In this example, we'll use Google's cloud to create a VM. A full set of options and scripts are provided in the gcp directory, including the gcp/README

The command summary to create a VM in GCP:

$> export GCP_PROJECT=<the Project Id of the project you created>
$> gcp/network_create.sh
$> gcp/compute_create.sh
## NB: copy_scripts.sh will error if the VM isn't ready. Please re-run until it is successful.
$> gcp/copy_scripts.sh
$> gcp/compute_ssh.sh

2. Make sure you have a GITHUB TOKEN

NB: experimental versions of Kubeflow don't require a GITHUB TOKEN. Once tested, these instructions will be updated and this step will be removed

You'll need to generate a github token. You can do this on github

  • You only need to grant access to public repositories (eg public_repo checkbox)

3.0 Install Tools

3.1 Install Microk8s and Kubeflow install tools

The following commands are idempotent - they only install things if they are missing. At the end, you'll have a Kubeflow that you can log into. The last command will print the port number of the JupyterHub notebook. Combine that with the IP address of your ubuntu machine (eg the external IP address of a GCP VM instance)

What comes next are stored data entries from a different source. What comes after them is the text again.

-- ==== Sys2Proof/Certificates/Slice0/Obligations.lean ====
section
/-!
DEFINITION. Certificates/Slice0/Obligations.lean: the statements for the provers. `Completes` (Safety.lean) says that a
command answers a next state with the queue it found; an equation of the block after it says what the command writes and
that it writes nothing else.
-/
open Sys2Proof Sys2Proof.Machine

/-- A step of a state whose queue has a command in front is exec of that command, with the rest of the queue. -/
def Obligations.StepRunsFrontCommand : Prop :=
  ∀ (c : Instr) (s : State), step { s with pending := c :: s.pending } = exec c s

/-- With an empty queue one ungated CCLK passes (DESIGN CHOICE, assumption 1): once the PLL is locked the CCLK count rises by
one, the delivered count unless R626 swallows this CCLK, and TICK by two fifths of an OCLK period per CCLK (R10, R637). -/
def Obligations.EmptyQueuePassesOneCclk : Prop :=
  ∀ (s : State), s.pending = [] → s.b.clk.j1Up = true → s.b.clk.locked = true →
    ∃ t, step s = .next t ∧ t.pending = [] ∧
      t.b.clk.cclk = s.b.clk.cclk + 1 ∧
      t.b.clk.delivered = s.b.clk.delivered + (if swallowed t.b.rel.skip (s.b.clk.cclk % 64) then 0 else 1) ∧
      t.b.rel.skip = (if s.b.clk.cclk % 64 = 0 then max s.b.rel.sPower s.b.rel.sThermal else s.b.rel.skip) ∧
      5 * t.b.ost.tick + t.b.ost.tickSub = 5 * s.b.ost.tick + s.b.ost.tickSub + 2 ∧
      t.b.mem = s.b.mem ∧ t.b.ctxs = s.b.ctxs ∧ t.b.coaches = s.b.coaches ∧ t.b.tenants = s.b.tenants

/-- Skip level S swallows, of the first n CCLK, n × S / 64 rounded down, so S of each period of 64 (R626). -/
def Obligations.SkipLevelSwallowsItsShare : Prop :=
  ∀ (S n : Nat), S ≤ 64 → (List.range n).countP (swallowed S) = n * S / 64

/-- Every command of the table answers a next state and leaves the queue of waiting commands alone. -/
def Obligations.EveryCommandAnswersNext : Prop :=
  ∀ (c : Instr) (s : State), ∃ t, exec c s = .next t ∧ t.pending = s.pending

/-- As many steps as commands wait take every command, in their order, and leave the queue empty. -/
def Obligations.QueueDrainsInOrder : Prop :=
  (∀ (s : State), ∃ t, stepMany s.pending.length s = some t ∧ t.pending = []) ∧
  ∀ (s t : State) (c : Instr) (rest : List Instr), s.pending = c :: rest → step s = .next t → t.pending = rest

/-- Whatever a step does, memory stays in its canonical form. -/
def Obligations.EveryStepKeepsMemoryCanonical : Prop :=
  ∀ (s t : State), Memory.wf s.b.mem = true → step s = .next t → Memory.wf t.b.mem = true

/-- The memory after reset lists nothing and is in canonical form. -/
def Obligations.ResetMemoryCanonical : Prop :=
  Memory.wf State.reset.b.mem = true ∧ State.reset.b.mem = [] ∧ State.reset.pending = []

/-- What reset leaves (R61, R72, R75, R76): bring-up stage HELD, reset cause 0x01, main conversion off, no PLL lock, no tenant, no
context, no coach at work, and the register values that R84, R176 to R179, R302, R493 and R579 state. -/
def Obligations.ResetLeavesStatedValues : Prop :=
  State.reset.b.clk.stage = .held ∧ State.reset.b.clk.cause = 0x01 ∧ State.reset.b.clk.mainOn = false ∧
  State.reset.b.clk.locked = false ∧ State.reset.b.tenants = [] ∧ State.reset.b.ctxs = [] ∧
  State.reset.b.tp.ceiling = 0x58 ∧ State.reset.b.tp.floor = 0x1C0 ∧ State.reset.b.tp.queueLimit = 0x2FAF ∧
  State.reset.b.tp.queueAge = 0x989 ∧ State.reset.b.ske.turnLen = 0x4000 ∧ State.reset.b.mt.poolHbm = 0x80 ∧
  State.reset.b.mt.poolDdr = 0x400 ∧ State.reset.b.mt.demote = 2 ∧ State.reset.b.mt.promote = 8 ∧
  State.reset.b.cb.collTimeout = 0x40000 ∧ State.reset.b.cb.retryLimit = 4 ∧ State.reset.b.cb.etype = 0x88B5 ∧
  State.reset.b.rel.autoRestart = true ∧ State.reset.b.rel.capLimit = 4000

/-- Device memory (R9, R464): a written byte is read back and the others stay; bytes whose context page is freed are undefined and the
others read as before; the canonical form changes no byte that is read. -/
def Obligations.MemoryOperations : Prop :=
  (∀ (b : Block) (a i : Nat) (xs : List Byte),
    (∀ h : a ≤ i ∧ i < a + xs.length, (b.writeMem a xs).readByte i = xs[i - a]'(by omega)) ∧
    (¬ (a ≤ i ∧ i < a + xs.length) → (b.writeMem a xs).readByte i = b.readByte i)) ∧
  (∀ (b : Block) (a n i : Nat),
    (a ≤ i ∧ i < a + n → tabFind? i (b.eraseMem a n).mem = none) ∧
    (¬ (a ≤ i ∧ i < a + n) → (b.eraseMem a n).readByte i = b.readByte i)) ∧
  (∀ (m : List Host.Cell) (i : Nat), tabFind? i (tabCanon m) = tabFind? i m ∧ Memory.wf (tabCanon m) = true)

/-- The layout of a reply record (R104), field by field, every reserved bit 0; `now` is the CCLK in which the reply takes its
slot; STATUS is attention, class and code as R106 places them. -/
def Obligations.ReplyRecordLayout : Prop :=
  ∀ (r : Reply) (attn : Byte) (now : Nat) (phase : Bool),
    r.cls < 2 ^ 8 → r.ctx < 2 ^ 17 → r.step < 2 ^ 6 → r.aux < 2 ^ 24 → r.payload.length ≤ 32 →
    (r.bytes attn now phase).length = 64 ∧
    fieldAt (r.bytes attn now phase) 0x00 4 = attn.toNat * 2 ^ 24 + r.cls * 2 ^ 16 + r.code.toNat ∧
    fieldAt (r.bytes attn now phase) 0x04 4 =
      (if r.outbuf then 2 ^ 25 else 0) + (if r.last then 2 ^ 24 else 0) + r.ctx ∧
    fieldAt (r.bytes attn now phase) 0x08 8 = r.tag.toNat ∧
    fieldAt (r.bytes attn now phase) 0x10 4 = r.step * 2 ^ 16 + r.seq % 2 ^ 16 ∧
    fieldAt (r.bytes attn now phase) 0x14 4 = r.aux * 2 ^ 8 + r.payload.length ∧
    ((r.bytes attn now phase).drop 0x18).take r.payload.length = r.payload ∧
    fieldAt (r.bytes attn now phase) 0x38 4 =
      (match r.admitAt with
       | some a => min ((now - a) / 1024) 0xFFFFFFFF
       | none => 0) ∧
    fieldAt (r.bytes attn now phase) 0x3C 4 = (if phase then 2 ^ 31 else 0)

/-- Reads of the RC registers of the host interface and the turnpike (R84, R115, R176): the read answers the count, and the count
is 0 afterwards; nothing else changes (`ReadsAndClears`). -/
def Obligations.RcHostAndTurnpikeReads : Prop :=
  ∀ (s : State), s.b.mainUp = true →
  ReadsAndClears .hubOrderApplied s 0x0008 (fun b => b.host.orderApplied) (fun b => { b with host := { b.host with orderApplied := 0 } }) ∧
  ReadsAndClears .hubOrderConflict s 0x0010 (fun b => b.host.orderConflict) (fun b => { b with host := { b.host with orderConflict := 0 } }) ∧
  ReadsAndClears .hubDmaErr s 0x0018 (fun b => b.host.dmaErr) (fun b => { b with host := { b.host with dmaErr := 0 } }) ∧
  ReadsAndClears .tpAdmitCount s 0x2030 (fun b => b.tp.admitCount) (fun b => { b with tp := { b.tp with admitCount := 0 } }) ∧
  ReadsAndClears .tpDenyCount s 0x2038 (fun b => b.tp.denyCount) (fun b => { b with tp := { b.tp with denyCount := 0 } }) ∧
  ReadsAndClears .tpPreemptCount s 0x2040 (fun b => b.tp.preemptCount) (fun b => { b with tp := { b.tp with preemptCount := 0 } }) ∧
  ReadsAndClears .tpSwapOutCount s 0x2048 (fun b => b.tp.swapOutCount) (fun b => { b with tp := { b.tp with swapOutCount := 0 } }) ∧
  ReadsAndClears .tpSwapInCount s 0x2050 (fun b => b.tp.swapInCount) (fun b => { b with tp := { b.tp with swapInCount := 0 } }) ∧
  ReadsAndClears .tpDropCount s 0x2058 (fun b => b.tp.dropCount) (fun b => { b with tp := { b.tp with dropCount := 0 } })

/-- Reads of the RC registers of the sketch engines, text unit, context store, memory tiers and strongbox (R303, R401, R432, R493,
R516): the read answers the count, and the count is 0 afterwards; nothing else changes. -/
def Obligations.RcSearchTextAndStoreReads : Prop :=
  ∀ (s : State), s.b.mainUp = true →
  ReadsAndClears .skePassCount s 0x3018 (fun b => b.ske.passCount) (fun b => { b with ske := { b.ske with passCount := 0 } }) ∧
  ReadsAndClears .skeRowCount s 0x3020 (fun b => b.ske.rowCount) (fun b => { b with ske := { b.ske with rowCount := 0 } }) ∧
  ReadsAndClears .txuSegCount s 0x5010 (fun b => b.txu.segCount) (fun b => { b with txu := { b.txu with segCount := 0 } }) ∧
  ReadsAndClears .txuDetokCount s 0x5018 (fun b => b.txu.detokCount) (fun b => { b with txu := { b.txu with detokCount := 0 } }) ∧
  ReadsAndClears .ctxPrefixHitCount s 0x6008 (fun b => b.store.hitCount) (fun b => { b with store := { b.store with hitCount := 0 } }) ∧
  ReadsAndClears .ctxPrefixMissCount s 0x6010 (fun b => b.store.missCount) (fun b => { b with store := { b.store with missCount := 0 } }) ∧
  ReadsAndClears .ctxDraftedCount s 0x6018 (fun b => b.store.draftedCount) (fun b => { b with store := { b.store with draftedCount := 0 } }) ∧
  ReadsAndClears .ctxAcceptedCount s 0x6020 (fun b => b.store.acceptedCount) (fun b => { b with store := { b.store with acceptedCount := 0 } }) ∧
  ReadsAndClears .ctxRollbackCount s 0x6028 (fun b => b.store.rollbackCount) (fun b => { b with store := { b.store with rollbackCount := 0 } }) ∧
  ReadsAndClears .ctxBlocksRead s 0x6030 (fun b => b.store.blocksRead) (fun b => { b with store := { b.store with blocksRead := 0 } }) ∧
  ReadsAndClears .mtMigrateCount s 0x8020 (fun b => b.mt.migrateCount) (fun b => { b with mt := { b.mt with migrateCount := 0 } }) ∧
  ReadsAndClears .mtAbandonCount s 0x8028 (fun b => b.mt.abandonCount) (fun b => { b with mt := { b.mt with abandonCount := 0 } }) ∧
  ReadsAndClears .sbReadCount s 0x9040 (fun b => b.sb.readCount) (fun b => { b with sb := { b.sb with readCount := 0 } }) ∧
  ReadsAndClears .sbWriteBytes s 0x9048 (fun b => b.sb.writeBytes) (fun b => { b with sb := { b.sb with writeBytes := 0 } }) ∧
  ReadsAndClears .sbRebuildCount s 0x9050 (fun b => b.sb.rebuildCount) (fun b => { b with sb := { b.sb with rebuildCount := 0 } })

:~$ export GITHUB_TOKEN=<your token>
:~$ ./scripts_download.sh
:~$ ./scripts_run.sh

You should see the Jupyter port number at the end: jupyter port

NB: If you run into errors, run the cleanup script and try again:

:~$ ./cleanup_k8s.sh

3.2 [Optional] Allow access to the kubernetes dashboard

:~$ ./expose-dashboard.sh

Running this script on the server will do the following:

  1. Run kubectl proxy
  2. Add an RBAC account and cluster role binding for access
  3. Print the token for that relationship (to be used in the UI)
  4. Print the URL to use.

3.0 Exit the VM

At this point, there is nothing more that you need to do directly on the server. Time to exit the VM.

:~$ exit

4. Create a JupyterHub server based on Kaggle

NB: This step can take several minutes. If running in a public cloud, this can take around 10 minutes. If running locally, the time will be based on your network speed and latency.

4.1. Enter the JupyterHub URL in the browser

  1. If running a VM, go back to your laptop and run:
gcp/compute_list.sh

vm address

  1. Use the EXTERNAL_IP address in your browser, combined with the PORT address from the ./scripts_run.sh command.
http://<EXTERNAL_IP>:<PORT>

browser url

  1. You should then see this screen. Press Start My Server. browser url

4.2. Launch Jupyter Server

This next part will take around 10 minutes when running in a public cloud. Locally it could take much longer. The reason is that the kaggle image is around 21GB. In other words, you are downloading 21GB of data.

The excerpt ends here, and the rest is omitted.